--- What this task involves ---
Look through the data below and extract, unchanged, the lines from the one that contains "theorem ItemRules.dropInFlight (h" to the one that contains "theorem ItemRules.dropBoth (h", both included.

--- Records provided ---

theorem Carried.takeAck (hP : Carried P) (h : P b) (n : Nat) : P (takeAck n b) :=
  hP.quiet h (by apply Touches.takeAck n (.refl _ _) <;> decide)

theorem Carried.takePattern (hP : Carried P) (h : P b) (n : Nat) (bits : List Bool) : P (takePattern n bits b) :=
  hP.quiet h (by apply Touches.takePattern n bits (.refl _ _) <;> decide)

theorem Carried.takeTestLoop (hP : Carried P) (h : P b) : P (takeTestLoop b) :=
  hP.quiet h (by apply Touches.takeTestLoop (.refl _ _); decide)

theorem Carried.passOn (hP : Carried P) (h : P b) (k : LineContent) : P (passOn k b) := by
  cases k with
  | alive => exact h
  | data src dst content => exact hP.quiet h (by apply Touches.fromUplink src dst content (.refl _ _) <;> decide)
  | management m => exact hP.takeMessage h _ _
  | exchange f => exact hP.takeExchange h f
  | journalAck n => exact hP.takeAck h n
  | testLoop => exact hP.takeTestLoop h
  | testPattern number bits =>
    simp only [Machine.passOn]
    split
    · exact hP.takePattern h number bits
    · exact hP.bump h _
  | _ => exact hP.bump h _

theorem Carried.receiveValid (hP : Carried P) (h : P b) : P (receiveValid b) :=
  hP.quiet (hP.bump h .framesReceived) (by apply Touches.countForState (.refl _ _) <;> decide)

theorem Carried.damagedFrame (hP : Carried P) (h : P b) (k : LineContent) : P (damagedFrame k b) := by
  have hcounted := hP.bump h .crcError
  unfold Machine.damagedFrame
  (repeat' split)
  · exact hP.quiet hcounted (by apply Touches.examine _ _ _ (.refl _ _) <;> decide)
  · exact hcounted
  · exact hcounted

theorem Carried.receiveFrame (hP : Carried P) (h : P b) (f : LineInput) : P (receiveFrame f b) := by
  unfold Machine.receiveFrame validFrame
  (repeat' split)
  · exact hP.bump h _
  · exact hP.damagedFrame h _
  · exact hP.passOn (hP.receiveValid h) _
  · exact hP.bump (hP.receiveValid h) _

theorem Carried.echoFrame (hP : Carried P) (h : P b) (f : LineInput) : P (echoFrame f b) := by
  have hecho := hP.bump (hP.emit h (.lineEcho f)) .remoteEchoed
  unfold Machine.echoFrame checkRemote
  (repeat' split)
  · exact hP.bump hecho _
  · exact hP.bump hecho _
  · exact hP.receiveValid hecho
  · exact hP.bump (hP.receiveValid hecho) _

theorem Carried.arriveReturned (hP : Carried P) (h : P b) : P (arriveReturned b) := by
  unfold Machine.arriveReturned
  split
  · next f rest _ _ =>
    have htaken : P { b with line := { b.line with returning := rest } } :=
      hP.quiet h (by apply Touches.line (.refl _ _); decide)
    have hvalid := hP.receiveValid htaken
    unfold takeReturned sortReturned
    (repeat' split) <;> first
      | exact hP.bump htaken _
      | exact hP.takeTestLoop hvalid
      | exact hP.takePattern hvalid _ _
      | exact hP.bump hvalid _
      | exact hP.bump (hP.bump hvalid _) _
  · exact h

theorem Carried.lineFrame (hP : Carried P) (h : P b) (a : LineArrival) : P (lineFrame a b) := by
  cases a with
  | returned => exact hP.arriveReturned h
  | fromLine f =>
    simp only [Machine.lineFrame, arriveFromLine]
    split
    · exact hP.receiveFrame h f
    · exact h
    · exact hP.echoFrame h f

end Carried

end Sys2Proof.Machine

namespace Sys2Proof.Machine

/-! # The item rules are kept by every step -/

section ItemRulesStep

variable {b : Block}

/-! ## The label directory (file 04) -/

theorem ItemRules.putLabel (h : ItemRules b) (id : Nat) (l : Label) : ItemRules (putLabel id l b) := h.of_items rfl

/-- What keeps the rules for a label's record, whatever it is, keeps them for the label. -/
theorem ItemRules.withLabel (h : ItemRules b) (id : Nat) {g : Label → Block → Block} (hg : ∀ l, ItemRules (g l b)) :
    ItemRules (withLabel id g b) := by
  unfold Machine.withLabel
  split
  · exact hg _
  · exact h

theorem ItemRules.modifyLabel (h : ItemRules b) (id : Nat) (f : Label → Label) : ItemRules (modifyLabel id f b) :=
  h.of_quiet (by apply Touches.modifyLabel id f (.refl _ _); decide)

theorem ItemRules.settle (h : ItemRules b) (id : Nat) : ItemRules (settle id b) :=
  h.of_quiet (by apply Touches.settle id (.refl _ _); decide)

theorem ItemRules.bump (h : ItemRules b) (k : Counter) : ItemRules (bump k b) := h.of_items rfl

theorem ItemRules.releaseWhat (h : ItemRules b) (w : RefWhat) : ItemRules (releaseWhat w b) := by
  cases w with
  | blank => exact h
  | version code k n t => exact h.releaseReference code k n

theorem ItemRules.releaseConfirmed (h : ItemRules b) (l : Label) : ItemRules (releaseConfirmed l b) := by
  unfold Machine.releaseConfirmed
  split
  · exact h.releaseWhat _
  · exact h

theorem ItemRules.releaseInFlight (h : ItemRules b) (l : Label) : ItemRules (releaseInFlight l b) := by
  unfold Machine.releaseInFlight
  split
  · exact h.releaseWhat _
  · exact h

theorem ItemRules.leaveStyle (h : ItemRules b) (id : Nat) : ItemRules (leaveStyle id b) := h.of_items rfl

theorem ItemRules.leaveStyleUnconfirmed (h : ItemRules b) (id : Nat) (l : Label) :
    ItemRules (leaveStyleUnconfirmed id l b) :=
  h.of_quiet (by apply Touches.leaveStyleUnconfirmed id l (.refl _ _); decide)

theorem ItemRules.dropInFlight (h : ItemRules b) (id : Nat) : ItemRules (dropInFlight id b) :=
  h.withLabel id fun l => ((h.putLabel id _).releaseInFlight l).leaveStyleUnconfirmed id l

theorem ItemRules.dropBoth (h : ItemRules b) (id : Nat) : ItemRules (dropBoth id b) :=
  h.withLabel id fun l => (((h.putLabel id _).releaseConfirmed l).releaseInFlight l).leaveStyleUnconfirmed id l

theorem ItemRules.giveUpBinding (h : ItemRules b) (id : Nat) (item template : Option Nat) :
    ItemRules (giveUpBinding id item template b) := by
  refine h.withLabel id fun l => ItemRules.leaveStyle ?_ id
  have hgiven : ItemRules (Machine.releaseInFlight l (Machine.releaseConfirmed l (Machine.putLabel id { l with
      confirmed := none, inFlight := none, item := item, template := template, binding := .foreign, retry := 0,
      marks := clearMarks, oversize := false } b))) := ((h.putLabel id _).releaseConfirmed l).releaseInFlight l
  generalize l.item = bound
  cases bound with
  | none => exact hgiven
  | some old => exact hgiven.unbindFromItem old id

theorem ItemRules.applyRebind (h : ItemRules b) (id code template : Nat) : ItemRules (applyRebind id code template b) :=
  ((h.giveUpBinding id _ _).bindToItem code id).settle id

theorem ItemRules.applyUnbind (h : ItemRules b) (id : Nat) : ItemRules (applyUnbind id b) := by
  refine h.withLabel id fun l => ?_
  split
  · exact (h.giveUpBinding id _ _).settle id
  · exact h

theorem ItemRules.applySameItem (h : ItemRules b) (id template : Nat) (l : Label) :
    ItemRules (applySameItem id template l b) :=
  h.of_quiet (by apply Touches.applySameItem id template l (.refl _ _); decide)

theorem ItemRules.applyDeferredBind (h : ItemRules b) (id code template : Nat) (l : Label) :
    ItemRules (applyDeferredBind id code template l b) := by
  unfold Machine.applyDeferredBind
  (repeat' split)
  · exact (h.applySameItem id template l).of_quiet (by apply Touches.settleIfSettled id (.refl _ _); decide)
  · exact h.applyRebind _ _ _
  · exact (h.applyUnbind _).notice _ _
  · exact (h.applyUnbind _).notice _ _

theorem ItemRules.applyNext (h : ItemRules b) (id : Nat) : ItemRules (applyNext id b) := by
  refine h.withLabel id fun l => ?_
  split
  · exact h
  · exact (h.putLabel id _).applyUnbind id
  · exact (h.putLabel id _).applyDeferredBind _ _ _ _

--- Final answer ---
theorem ItemRules.dropInFlight (h : ItemRules b) (id : Nat) : ItemRules (dropInFlight id b) :=
  h.withLabel id fun l => ((h.putLabel id _).releaseInFlight l).leaveStyleUnconfirmed id l

theorem ItemRules.dropBoth (h : ItemRules b) (id : Nat) : ItemRules (dropBoth id b) :=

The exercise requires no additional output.